Speaking of Occupy Wall Street, which is marching today along with at least 15 major unions not too far from ThePopTort’s offices in Lower Manhattan, a group of them have now filed suit against New York City and the NYPD for tactics used in arresting 700 peaceful protesters on the Brooklyn Bridge last weekend.
A lot of people have been taking note of how the NYPD has been handling this protest, which is mostly taking place in an area that has been a virtual police state since 9/11 - just between the World Trade Center and the New York Stock Exchange. We know. We used to work a couple blocks away. (Just forget trying to cross a street without navigating block-long barricade.) While the NYPD has been getting lots of media attention for their anti-terrorism work, they’re also getting tons of attention for their abuses. And it’s not just the Occupy Wall Street protestors or the city’s Muslim community that has grounds to complain.
As we wrote in June,
[New York City] paid out $135 million to settle claims made against the NYPD last year - a soaring 71% jump in settlements against the department from a decade ago.

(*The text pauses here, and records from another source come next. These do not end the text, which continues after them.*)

-- ==== Sys2Proof/Machine/Turns.lean ====
section
/-! DEFINITION. The units that act: groups at their issue ports, contexts, sequencers, processors, agents, and what comes
from outside (R33, R64, R72 to R74, R87, R94, R101, R214, R303). -/

namespace Sys2Proof

/-- Events that happen whether or not the package has booted (R353 to R355, R358, R360). -/
def Instr.atBoot (i : Instr) : Bool :=
  match i with
  | .bootVerifyStart | .bootDiscard | .freeze | .getVersion _ | .getCapabilities _ | .negotiateAlgorithms _ | .getDigests _
  | .getCertificate _ | .challenge _ | .getMeasurements _ _ => true
  | _ => false

/-- Power-on, power-off and reset (R353, R358, R360). -/
def Instr.isPower (i : Instr) : Bool :=
  match i with
  | .powerOn | .powerOff | .reset => true
  | _ => false

/-- Is an operation one that a party fetches, and no event of its own? -/
def Instr.isFetched (i : Instr) : Bool :=
  match i with
  | .cEnd _ _ | .cLaunch _ _ | .cLaunchInd _ _ | .cWaitseq _ _ | .cAddseq _ _ | .cWrite _ _ | .cLoop _ _ | .cEndloop _ _
  | .cIf _ _ | .cElse _ _ | .cEndif _ _ | .cCallstream _ _ | .cFence _ _ | .cIntr _ _ | .undefinedOp _ _ | .reservedMajor _
  | .invalidateRange _ | .invalidateAspace _ | .invalidateAll _ | .movePage _ | .refusedTranslationCommand _ | .save _
  | .restore _ | .refusedPreemptionCommand _ => true
  | _ => i.ops.isSome

end Sys2Proof

namespace Sys2Proof.Machine

/-- The hub performs the writes to stack 15 that engines have sent it, in their order (R49). -/
def State.hubWrites (s : State) : State :=
  s.out.posted.foldl (fun (s : State) e => s.ioWrite e.1 e.2.1 e.2.2 none) { s with out := { s.out with posted := [] } }

/-- An abort that waited for its warp's other group takes place once no group has still to issue (R96, R297). -/
def State.doomed (s : State) : State :=
  match s.doom, s.ports with
  | some d, [] => State.abortBlock { s with doom := none } d.who.g d.blk d.code (some d.who)
  | _, _ => s

/-- Is the package up: powered, not frozen, and booted (R353, R358)? -/
def State.up (s : State) : Bool := s.power = .running && s.boot.stat = 4

/-- Time passes before a step: in a package that is up a put-off abort takes place, the hub writes and full cache sets give up
lines (R49, R96, R119, R191, log 3); in a freeze no clock runs (R358). Power, boot and the issue ports are no part of it. -/
def State.tick (s : State) : State :=
  if s.power = .running then
    let t := if s.up then s.doomed.hubWrites.trim else s
    { t with power := s.power, boot := s.boot, ports := s.ports
             ticks := s.ticks + 1
             ns := s.ns + Config.elapsedNs s.ticks
             clk := (List.range 8).foldl (fun m d => m.put d (s.cycles d + Config.elapsedCycles s.ticks d)) s.clk }
  else { s with ticks := s.ticks + 1 }

/-! ### A party issues -/

/-- The places of a formed group that can still issue: those that stand, ready, at its PC. -/
def State.issuers (s : State) (c : Issuer) : List Nat :=
  c.places.filter (fun l => s.stands c l && s.readyAt c l && s.pcOf c l = c.pc)

/-- What stands at the PC of a party is executed: an instruction, a pair, or a decode failure (R84, R87). A pad word is left
only by a fetch that has skipped as many as it can. -/
def State.runDecoded (s : State) (c : Issuer) (d : Decoded) : Out :=
  match d with
  | .one i n => exec i { s with cur := { c with len := n } }
  | .two i j => .next (State.runPair { s with cur := { c with len := 16 } } i j)
  | .pad _ => .next s
  | .reserved w => exec (.reservedMajor w) { s with cur := c }
  | .illegal w => .next (s.illegal c 1 w)
  | .illegalPair w => .next (s.illegal c 2 w)

/-- The exclusions of YIELD on a core end when it issues a group: of another warp, or another of the same (R113). -/
def State.endYields (s : State) (c : Issuer) : State :=
  match c.unit with
  | .lane => s.updCl c.g (fun k => { k with warps := k.warps.mapv (fun j w =>
      if j / 16 ≠ c.slot / 16 then w
      else { w with lanes := w.lanes.mapv (fun _ x => match x.hold with | .yield _ => { x with hold := .free } | _ => x) }) })
  | _ => s

/-- Places stand past the pad words that their fetch has skipped (R73). -/
def State.pastPads (s : State) (c d : Issuer) : State :=
  if d.pc = c.pc then s else c.places.foldl (fun (s : State) l => s.setPc c l d.pc) s

/-- A party issues what stands at its PC; a page without a translation makes it wait for a walk (R48, R72 to R74, R87). -/
def State.issueFrom (s : State) (c : Issuer) : Out :=
  if 2 ^ 51 ≤ c.pc.toNat then .next (s.raise c { code := 9, lanes := c.places, addr := c.pc, info := 0xFFFF })
  else if c.pc.toNat % 4 ≠ 0 then .next (s.raise c { code := 7, lanes := c.places, addr := c.pc })
  else match s.fetch c with
    | none => .next (s.missWalk c c.places [(c.pc, .fetch, 0)])
    | some d => (s.endYields c).runDecoded c d

/-- A party issues what stands at its PC, pad words skipped (R73, R94). -/
def State.issueAt (s : State) (c : Issuer) : Out :=
  let d := s.skipPads padGranules c
  (s.pastPads c d).issueFrom d

/-- A group that a vote has formed issues (R94). -/
def State.issueGroup (s : State) (c : Issuer) : Out :=
  match s.issuers c with
  | [] => .next s
  | ls => s.issueAt (match c.unit with | .lane => { c with group := lanesMask ls } | _ => c)

/-! ### Units that fetch for themselves -/

/-- Contexts of a spine core in the order in which it serves them, after the one that issued last (R101). -/
def State.spineOrder (s : State) (g : Nat) : List Nat :=
  (List.range 4).map (fun k => ((s.cl g).spineLast + 1 + k) % 4)

/-- A spine core serves its next ready context: the context takes a cause that waits for it, or issues (R101, R293). -/
def State.spineTurn (s : State) (g : Nat) : Out :=
  let ready := fun k => (s.spine g k).live && s.readyAt { unit := .spine, g := g, slot := k } 0
  match (s.spineOrder g).find? ready with
  | none => .next s
  | some k =>
    let s := s.updCl g (fun c => { c with spineLast := k })
    match s.deliverCause g (s.spine g k).blk with
    | some t => .next t
    | none => s.issueAt { unit := .spine, g := g, slot := k, pc := (s.spine g k).pc }

/-- A sequencer in RUN issues when nothing holds it (R213, R214). -/
def State.seqTurn (s : State) (g which : Nat) : Out :=
  let c : Issuer := { unit := if which = 0 then .mseq else .cseq, g := g, pc := (s.seqr g (which ≠ 0)).pc }
  if s.stands c 0 && s.readyAt c 0 then s.issueAt c else .next s

/-- A command processor that is present serves its next queue (R33, R346). -/
def State.cmdTurn (s : State) (p : Nat) : Out :=
  if decide (p < 16) && (s.ctlOf 0 0x12B).getLsbD (36 + p) then
    match s.nextCmdQueue p with
    | none => .next s
    | some q =>
      match s.fetchCmd p q with
      | (s, some i) => exec i s
      | (s, none) => .next s
  else .next s

/-- The translation agent takes the next command of its ring, with at most 64 in flight (R64). -/
def State.xlTurn (s : State) : Out :=
  let h := s.xl.xlHead
  if h < s.pkgReg 0x10F && s.xl.invals.length < 64 then
    let (s, b) := s.physRead (s.pkgReg 0x10D + 32 * (h % 2 ^ s.pkgReg 0x10E)) 32
    exec (decodeXl (BitVec.ofNat 256 (leNat b))) { s with xl := { s.xl with xlHead := h + 1 } }
  else .next s

/-- The pre-emption agent carries out the next command of its ring, once the one before has ended (R303). -/
def State.pmTurn (s : State) : Out :=
  let h := s.eng.pmHead
  if h < s.pkgReg 0x112 && s.eng.save.isNone then
    let (s, b) := s.physRead (s.pkgReg 0x110 + 64 * (h % 2 ^ s.pkgReg 0x111)) 64
    exec (decodePm (BitVec.ofNat 512 (leNat b))) s
  else .next s

/-! ### Turns -/

/-- One event or unit acts. Before the package has booted only the hub and the management port do; in a freeze or without
power nothing but reset and power does (R353, R358, R360). -/
def State.turn (s : State) (t : Config.Turn) : Out :=
  match t with
  | .op i =>
    if i.isFetched then .next s
    else if i.isPower || (i.atBoot && s.power = .running) || s.up then exec i s
    else .next s
  | .stage off b => if s.power = .running then .next (s.stageWrite off b) else .next s
  | .bootLen v => if s.power = .running then .next (s.bootLenWrite v) else .next s
  | .bootLoad off n => if s.power = .off then .next s else .next (s.tell (8 :: leBytes n (s.bootRead off n)))
  | .spine g => if s.up then s.spineTurn g else .next s
  | .seq g w => if s.up then s.seqTurn g w else .next s
  | .cmd p => if s.up then s.cmdTurn p else .next s
  | .xl => if s.up then s.xlTurn else .next s
  | .pm => if s.up then s.pmTurn else .next s
  | .pmStop g b => if s.up then .next (s.stopBlock g b) else .next s
  | .evictL1 g line => if s.up then .next (s.flushL1 g line) else .next s
  | .evictAgent slot line => if s.up then .next (s.evictAgent slot line) else .next s
  | .maint i => if s.up then .next (s.maintNext i) else .next s
  | .hostSatp h v => if s.up then .next (s.hostSatp h v) else .next s
  | .hostLoad h user va n => if s.up then .next (s.hostLoad h user .read va n) else .next s
  | .hostFetch h user va n => if s.up then .next (s.hostLoad h user .fetch va n) else .next s
  | .hostStore h user va b => if s.up then .next (s.hostStore h user va b) else .next s
  | .hostMaint h user va inv => if s.up then .next (s.hostMaint h user va inv) else .next s
  | .hostAmo h user op va n x => if s.up then .next (s.hostAmo h user op va n x) else .next s
  | .hostLr h user va n => if s.up then .next (s.hostLr h user va n) else .next s
  | .hostSc h user va n x => if s.up then .next (s.hostSc h user va n x) else .next s
  | .hostFence h => if s.up then .next (s.hostFence h) else .next s
  | .hostSfence h va asid => if s.up then .next (s.hostSfence h va asid) else .next s
  | .bifurcate port n => if s.up then .next (s.bifurcate port n) else .next s
  | .linkIde port on => if s.up then .next (s.setLinkIde port on) else .next s
  | .ideStream port k on => if s.up then .next (s.setIdeStream port k on) else .next s
  | .upset line w x => if s.up then .next (s.updMem (fun m => m.upset line w x)) else .next s
  | .ioLoad off n => if s.up then .next (s.tell (6 :: leBytes n (s.ioRead off n))) else .next s
  | .ioStore off n v => if s.up then .next (s.ioWrite off n v.toNat none) else .next s
  | .doorbell q reg v => if s.up then .next (s.doorbell q.toNat reg v) else .next s
  | .doorbellLoad q => if s.up then .next (s.tell [7, BitVec.ofNat 8 (s.queue q.toNat).stat]) else .next s

end Sys2Proof.Machine
end

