/-- No lane of the party's warp has a result pending or is parked: a switch point changes nothing (R98). -/
def Calm (s : State) (c : Issuer) : Prop :=
  (s.warp c.g c.slot).pend = [] ∧ ∀ l, (s.lane c.g c.slot l).hold ≠ .park

/-- What an operation that only forms registers and predicates computes in its active places. -/
def resultOf (i : Instr) : Option Alu :=
  match i with
  | .plop3 _ => some (perLane plop3One)
  | .pmovTor _ => some (perValue (fun _ => 0) (fun s c _ _ l => (BitVec.ofNat 64 (s.predBits c l), 0)))
  | .vote _ => some voteAlu
  | .match_ _ => some matchAlu
  | .movsp _ => some (perLane movspOne)
  | .idiv _ => some aluIdiv
  | .movi _ => some aluMovi
  | .tlut _ => some aluTlut
  | .xlane _ => some xlaneAlu
  | .rdlane _ => some rdlaneAlu
  | .fdiv _ => some aluFdiv
  | .fsqrt _ => some aluFsqrt
  | .frcp _ => some (approxAlu 0)
  | .frsq _ => some (approxAlu 1)
  | .fex2 _ => some (approxAlu 2)
  | .flg2 _ => some (approxAlu 3)
  | .fsin _ => some (approxAlu 4)
  | .fcos _ => some (approxAlu 5)
  | .cvq _ => some aluCvq
  | .cvd _ => some aluCvd
  | .amax _ => some aluAmax
  | .sample _ => some aluSample
  | .act _ => some aluAct
  | .rng _ => some aluRng
  | .ctlr _ => some (perValue (fun _ => 2) (fun s c o _ l => (s.ctlRead c l (ctlNumber o), 0)))
  | _ => aluOf i

/-- A party of a block or of a wave, which has a word of flags (R137). -/
def Housed (s : State) (c : Issuer) : Prop := (s.waveOf c).isSome = true ∨ (s.blkOf c).isSome = true

/-! ### Registers -/

/-- A register or predicate of a party as 64 bits. -/
def State.reads (s : State) (c : Issuer) (f : RFile) (r l : Nat) : W64 :=
  match f with
  | .v => (s.v c.g c.slot l r).setWidth 64
  | .w => (s.w c.g c.slot r).setWidth 64
  | .s => s.sreg c.g c.slot r
  | .e => s.ereg c.g c.isCopy r
  | .p => if s.pred c l r then 1 else 0
  | .pg => 0

/-- Does a write concern register r of a file in a lane? -/
def PWrite.hits (x : PWrite) (c : Issuer) (f : RFile) (r l : Nat) : Bool :=
  decide (f = x.file ∧ r = x.idx ∧ (f = .v ∨ (f = .p ∧ c.unit = .lane) → l = x.lane))

/-- What a write leaves in its register; s0 stays zero (R79). -/
def PWrite.value (x : PWrite) : W64 :=
  match x.file with
  | .v | .w => (lo32 x.val).setWidth 64
  | .s => if x.idx = 0 then 0 else x.val
  | .e => x.val
  | .p => if x.val ≠ 0 then 1 else 0
  | .pg => 0

/-- A register after some writes: the last of them that concerns it, or its old value. -/
def afterWrites (xs : List PWrite) (c : Issuer) (f : RFile) (r l : Nat) (old : W64) : W64 :=
  xs.foldl (fun v x => if x.hits c f r l then x.value else v) old

/-- A register number that a party's file has: 16 predicates, 4 in a sequencer; s0 is a constant (R79). -/
def hasReg (c : Issuer) (f : RFile) (r : Nat) : Prop :=
  match f with
  | .p => (c.unit = .lane ∧ r < 16) ∨ (c.unit = .spine ∧ r < 16) ∨ (c.isSeq = true ∧ r < 4)
  | _ => True

/-! ### Frames -/

/-- A lane without what it computes with: its registers, predicates, PC and hold. -/
def Lane.rest (x : Lane) : Lane := { x with v := [], p := 0, pc := 0, hold := .free, waitOnly := false, passed := false }
/-- A warp without its lanes, uniform registers, pending results and flags. -/
def Warp.rest (w : Warp) : Warp :=
  { w with lanes := [], w := [], pend := [], wave := w.wave.map (fun v => { v with fpflags := 0 }) }
/-- A context without its registers, predicates, PC and hold. -/
def Spine.rest (x : Spine) : Spine := { x with s := [], p := 0, pc := 0, hold := .free, waitOnly := false }
/-- A sequencer without its registers, predicates, PC and hold. -/
def Seqr.rest (q : Seqr) : Seqr := { q with e := [], p := 0, pc := 0, hold := .free }
/-- A block without its flags. -/
def Block.rest (b : Block) : Block := { b with fpflags := 0 }
/-- A cluster without its parties, blocks and pegs. -/
def Cluster.rest (k : Cluster) : Cluster :=
  { k with warps := [], spines := [], mseq := {}, cseq := {}, blocks := [], pegs := [] }

/-- Nothing has changed but registers, predicates, PCs, holds, pending results and flags of one party, and pegs of its
cluster: all of memory, every control register, queue and engine, every other cluster, party, group and block, and the
frame, rejoin masks and statuses of its own warp or context stand as they did. -/
structure Untouched (s t : State) (c : Issuer) : Prop where
  package : { t with clusters := [] } = { s with clusters := [] }
  others : ∀ g, g ≠ c.g → t.cl g = s.cl g
  cluster : (t.cl c.g).rest = (s.cl c.g).rest
  blocks : ∀ b, (t.block c.g b).rest = (s.block c.g b).rest
  warps : ∀ k, k ≠ c.slot ∨ c.unit ≠ .lane → t.warp c.g k = s.warp c.g k
  warp : (t.warp c.g c.slot).rest = (s.warp c.g c.slot).rest
  lanes : ∀ l, (t.lane c.g c.slot l).rest = (s.lane c.g c.slot l).rest
  spines : ∀ k, k ≠ c.slot ∨ c.unit ≠ .spine → t.spine c.g k = s.spine c.g k
  spine : (t.spine c.g c.slot).rest = (s.spine c.g c.slot).rest
  mseq : c.unit ≠ .mseq → (t.cl c.g).mseq = (s.cl c.g).mseq
  mseqRest : (t.cl c.g).mseq.rest = (s.cl c.g).mseq.rest
  cseq : c.unit ≠ .cseq → (t.cl c.g).cseq = (s.cl c.g).cseq
  cseqRest : (t.cl c.g).cseq.rest = (s.cl c.g).cseq.rest

/-- Registers, predicates, flags, pegs and pending results are as they were, and so is everything else but PCs and
holds. -/
structure Keeps (s t : State) (c : Issuer) : Prop where
  reads : ∀ (f : RFile) (r l : Nat), t.reads c f r l = s.reads c f r l
  flags : t.fpflags c = s.fpflags c
  pend : (t.warp c.g c.slot).pend = (s.warp c.g c.slot).pend
  pegs : (t.cl c.g).pegs = (s.cl c.g).pegs
  frame : Untouched s t c

/-- Each active place goes to an address of its own, held by nothing; the standing places of the group whose guard fails
stand after the instruction; other lanes have not moved. -/
structure Moves (s t : State) (c : Issuer) (ls : List Nat) (len : Nat) (to_ : Nat → W64) : Prop where
  active : ∀ l ∈ ls, t.pcOf c l = to_ l ∧ t.holdOf c l = .free
  passed : ∀ l ∈ c.places, l ∉ ls → s.stands c l = true → t.pcOf c l = c.pc + BitVec.ofNat 64 len ∧ t.holdOf c l = .free
  others : ∀ l, c.unit = .lane → l ∉ c.places → t.pcOf c l = s.pcOf c l ∧ t.holdOf c l = s.holdOf c l

/-- Nothing has changed outside the party's cluster, nor in the party's registers. -/
structure Elsewhere (s t : State) (c : Issuer) : Prop where
  package : { t with clusters := [] } = { s with clusters := [] }
  others : ∀ g, g ≠ c.g → t.cl g = s.cl g
  regs : ∀ (f : RFile) (r l : Nat), t.reads c f r l = s.reads c f r l

/-- Nothing outside one warp has changed. -/
structure WarpOnly (s t : State) (c : Issuer) : Prop where
  package : { t with clusters := [] } = { s with clusters := [] }
  others : ∀ g, g ≠ c.g → t.cl g = s.cl g
  cluster : (t.cl c.g).rest = (s.cl c.g).rest
  blocks : ∀ b, t.block c.g b = s.block c.g b
  pegs : (t.cl c.g).pegs = (s.cl c.g).pegs
  warps : ∀ k, k ≠ c.slot → t.warp c.g k = s.warp c.g k
  spines : ∀ k, t.spine c.g k = s.spine c.g k
  mseq : (t.cl c.g).mseq = (s.cl c.g).mseq
  cseq : (t.cl c.g).cseq = (s.cl c.g).cseq

/-- An operation without peg operands issues: every check passes and these places are active. -/
abbrev Plain (s : State) (i : Instr) (o : Ops) (ls : List Nat) : Prop := Issues s i o (fieldWrites i) ls s []

/-- The operation answers the state that its effect and the advance of its group give; `keep` are the places whose PC the
effect has set. -/
def Does (s : State) (i : Instr) (o : Ops) (ls : List Nat) (t : State) (keep : List Nat) : Prop :=
  exec i s = .next (t.finish s.cur o.sw ls o.form.bytes keep)

/-- The party goes on at an address: its standing places stand there, held by nothing; its other lanes have not moved. -/
structure Advances (s t : State) (c : Issuer) (pc : W64) : Prop where
  moved : ∀ l ∈ c.places, s.stands c l = true → t.pcOf c l = pc ∧ t.holdOf c l = .free
  others : ∀ l, c.unit = .lane → l ∉ c.places → t.pcOf c l = s.pcOf c l ∧ t.holdOf c l = s.holdOf c l

/-- Some places of a party stand in its handler in trap mode, with the frame filled (R295, R296). -/
structure InHandler (s t : State) (c : Issuer) (ls : List Nat) (fr : Frame) : Prop where
  modes : ∀ l ∈ ls, t.inTrap c l = true ∧ t.holdOf c l = .free
    ∧ t.pcOf c l = (s.blockOf c).img.base + BitVec.ofNat 64 (s.blockOf c).img.trapEnt
  frame : t.frameOf c = fr
  elsewhere : Elsewhere s t c

/-- A party of a block that can take a cause: the block has a handler, the frame is free, and none of these places is in
trap mode or held (R293, R295). -/
structure CanEnter (s : State) (c : Issuer) (ls : List Nat) : Prop where
  unit : c.unit = .lane ∨ c.unit = .spine
  noWave : s.waveOf c = none
  blk : (s.blkOf c).isSome = true
  handler : (s.blockOf c).img.trapEnt ≠ 0
  free : (s.frameOf c).busy = false
  modes : ∀ l ∈ ls, s.inTrap c l = false ∧ s.holdOf c l = .free

/-- A party that can take a cause, with no result pending. -/
structure CanTrap (s : State) (c : Issuer) (ls : List Nat) : Prop extends CanEnter s c ls where
  pend : (s.warp c.g c.slot).pend = []

/-- What an issue of some active places leaves alone in the other places of its group: those that stand advance. -/
def Passes (s t : State) (c : Issuer) (ls : List Nat) (len : Nat) : Prop :=
  ∀ l ∈ c.places, l ∉ ls → s.stands c l = true → t.pcOf c l = c.pc + BitVec.ofNat 64 len ∧ t.holdOf c l = .free

/-! ### What a whole effect leaves alone -/

/-- No party's registers, predicates, flags, PC, hold or pending results have changed. -/
structure Undisturbed (s t : State) : Prop where
  reads : ∀ (c : Issuer) (x : RFile) (k l : Nat), t.reads c x k l = s.reads c x k l
  flags : ∀ c, t.fpflags c = s.fpflags c
  pend : ∀ g k, (t.warp g k).pend = (s.warp g k).pend
  pcs : ∀ c l, t.pcOf c l = s.pcOf c l
  holds : ∀ c l, t.holdOf c l = s.holdOf c l

/-- Only memory, what waits for counters, and the counts of migration have changed: every cluster, queue, translation,
engine, launch, control register and register of the package stands. -/
structure MemoryOnly (s t : State) : Prop where
  clusters : t.clusters = s.clusters
  xl : { t.xl with mig := [], migPhase := [], waiters := [] } = { s.xl with mig := [], migPhase := [], waiters := [] }
  work : { t.work with table := [] } = { s.work with table := [] }
  package : { t with mem := {}, xl := {}, work := {} } = { s with mem := {}, xl := {}, work := {} }

/-- Pieces of local memory: not of stack 15, not of another package. -/
def Local (s : State) (ps : List Piece) : Prop := ∀ p ∈ ps, s.isLocal p.pa = true ∧ isIo p.pa = false

/-- The operation answers the state that its effect and the advance of its group give; `keep` are the places whose PC the
effect has set, or that issue the operation again. -/
def DoesBut (s : State) (i : Instr) (o : Ops) (ls : List Nat) (t : State) (keep : List Nat) : Prop :=
  exec i s = .next (t.finish s.cur o.sw (ls.filter (fun l => !keep.contains l)) o.form.bytes keep)

/-! ### Accesses -/

/-- The requests of LD and ST: every active place, its address and its bytes (R198). -/
def State.reqsAB (s : State) (c : Issuer) (o : Ops) (ls : List Nat) : List Req := ls.map (fun l => ⟨l, s.addrAB c o l, opBytes o⟩)

/-- The requests of atomics: every active place, the address in A, and the bytes (R259). -/
def State.reqsA (s : State) (c : Issuer) (o : Ops) (ls : List Nat) (n : Nat) : List Req := ls.map (fun l => ⟨l, s.opA c o l true, n⟩)

/-- The loads of LD in place order: the state they leave, the register writes, and the poison that places met. -/
def State.loadAll (s : State) (c : Issuer) (o : Ops) (qs : List (Req × List Piece)) : State × List PWrite × Map W64 :=
  qs.foldl (fun (s, ws, ps) q =>
    let (s, b, bad) := s.readReq (s.waiting c [q.1.lane]) c.g (hintL2 o) q.2
    (s, ws ++ loadWrites (fileD c o) o.d.toNat q.1.lane (o.sub % 8) (leNat b),
      match bad with | some a => Map.put ps q.1.lane a | none => ps)) (s, [], [])

/-- The places of some stores, each with its pieces and the bytes that it writes (R197). -/
def State.storeArgs (s : State) (c : Issuer) (o : Ops) (qs : List (Req × List Piece)) : List (Nat × List Piece × List Byte) :=
  qs.map (fun q => (q.1.lane, q.2, leBytes (opBytes o) (s.storeVal c (fileBC c o o.cs) o.c.toNat q.1.lane (o.sub % 8))))

/-- The bytes that each place's store writes (R197). -/
def State.stores (s : State) (c : Issuer) (o : Ops) (qs : List (Req × List Piece)) : List (List Piece × List Byte) :=
  qs.map (fun q => (q.2, leBytes (opBytes o) (s.storeVal c (fileBC c o o.cs) o.c.toNat q.1.lane (o.sub % 8))))

/-- The byte that a load by a cluster reads at a physical address of a page class. -/
def State.byteFor (s : State) (g cls pa : Nat) : Byte :=
  lineByte (s.loadLine g cls (pa / 128) (byteMask (pa % 128) 1) false).2.1 (pa % 128)

/-- The byte that some stores leave at an address: the last of them that reaches it. -/
def lastByte (xs : List (List Piece × List Byte)) (pa : Nat) (old : Byte) : Byte :=
  xs.foldl (fun b x => x.1.foldl (fun b p =>
    if p.pa ≤ pa ∧ pa < p.pa + p.n then (x.2.drop p.at_).getD (pa - p.pa) 0 else b) b) old

/-- A line about which no message is in flight, no request is being carried out, and of which DRAM holds no error. -/
def Quiet (s : State) (line : Nat) : Prop :=
  (∀ m ∈ s.mem.msgs, m.line ≠ line) ∧ s.mem.txns.find? line = none ∧ s.mem.upsets.find? line = none

/-- The request that a home carries out for a line concerns that line. -/
def TxnsNamed (s : State) : Prop := ∀ e ∈ s.mem.txns, e.2.req.line = e.1

/-- Nothing of a line has changed: its bytes in DRAM, its sideband, and every copy of it. -/
structure SameLine (s t : State) (line : Nat) : Prop where
  dram : t.mem.dram line = s.mem.dram line
  side : t.mem.sideOf line = s.mem.sideOf line
  agents : ∀ slot, t.mem.cline slot line = s.mem.cline slot line
  buffers : ∀ slot, t.mem.wb.find? (agKey slot line) = s.mem.wb.find? (agKey slot line)
  l1s : ∀ g, t.mem.l1Line g line = s.mem.l1Line g line

/-! ### Waits -/

/-- The operation blocks some places on an object: they stay at it, held; the others of its group go on. -/
def Waits (s : State) (i : Instr) (o : Ops) (ls : List Nat) (kind : Nat) (obj : WaitObj) (sync : Bool) : Prop :=
  Does s i o ls (s.blockOn s.cur ls kind obj o.form.bytes o.sw sync) ls

/-! ### Commands of a queue (R33, R34) -/

/-- The processor's queue takes the command of a header: no body is being skipped, and the header has the LEN of the command
and a FLAGS and ARG that it admits. -/
structure TakesCmd (s : State) (h : W64) (len flags args : Nat) : Prop where
  open_ : ∀ n r, (s.queue s.cur.slot).nest = n :: r → n.skips = none
  len : cmdLen h = len
  flags : cmdFlags h ≤ flags
  args : cmdArg h ≤ args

The surge - part of a half-billion dollars paid out by the city - included $56.4 million for alleged police misconduct, including excessive force and false arrest, an analysis by City Comptroller John Liu found.
Advocates said the number marks a disturbing trend: in 2003, Mayor Bloomberg’s first fiscal year in office, the city paid out $68 million in NYPD tort claims.
“This number and the increase over past decade cry out for close monitoring of the police,” said Donna Lieberman, head of the New York Civil Liberties Union.
“The NYPD’s hyper-aggressive tactics create a situation that is ripe for litigation,” she said.
And as we also noted, the solutions to this “pay out” problem lie not with taking away people’s rights but with reducing the misconduct that leads to claims in the first place. Lets hope it doesn’t escalate now.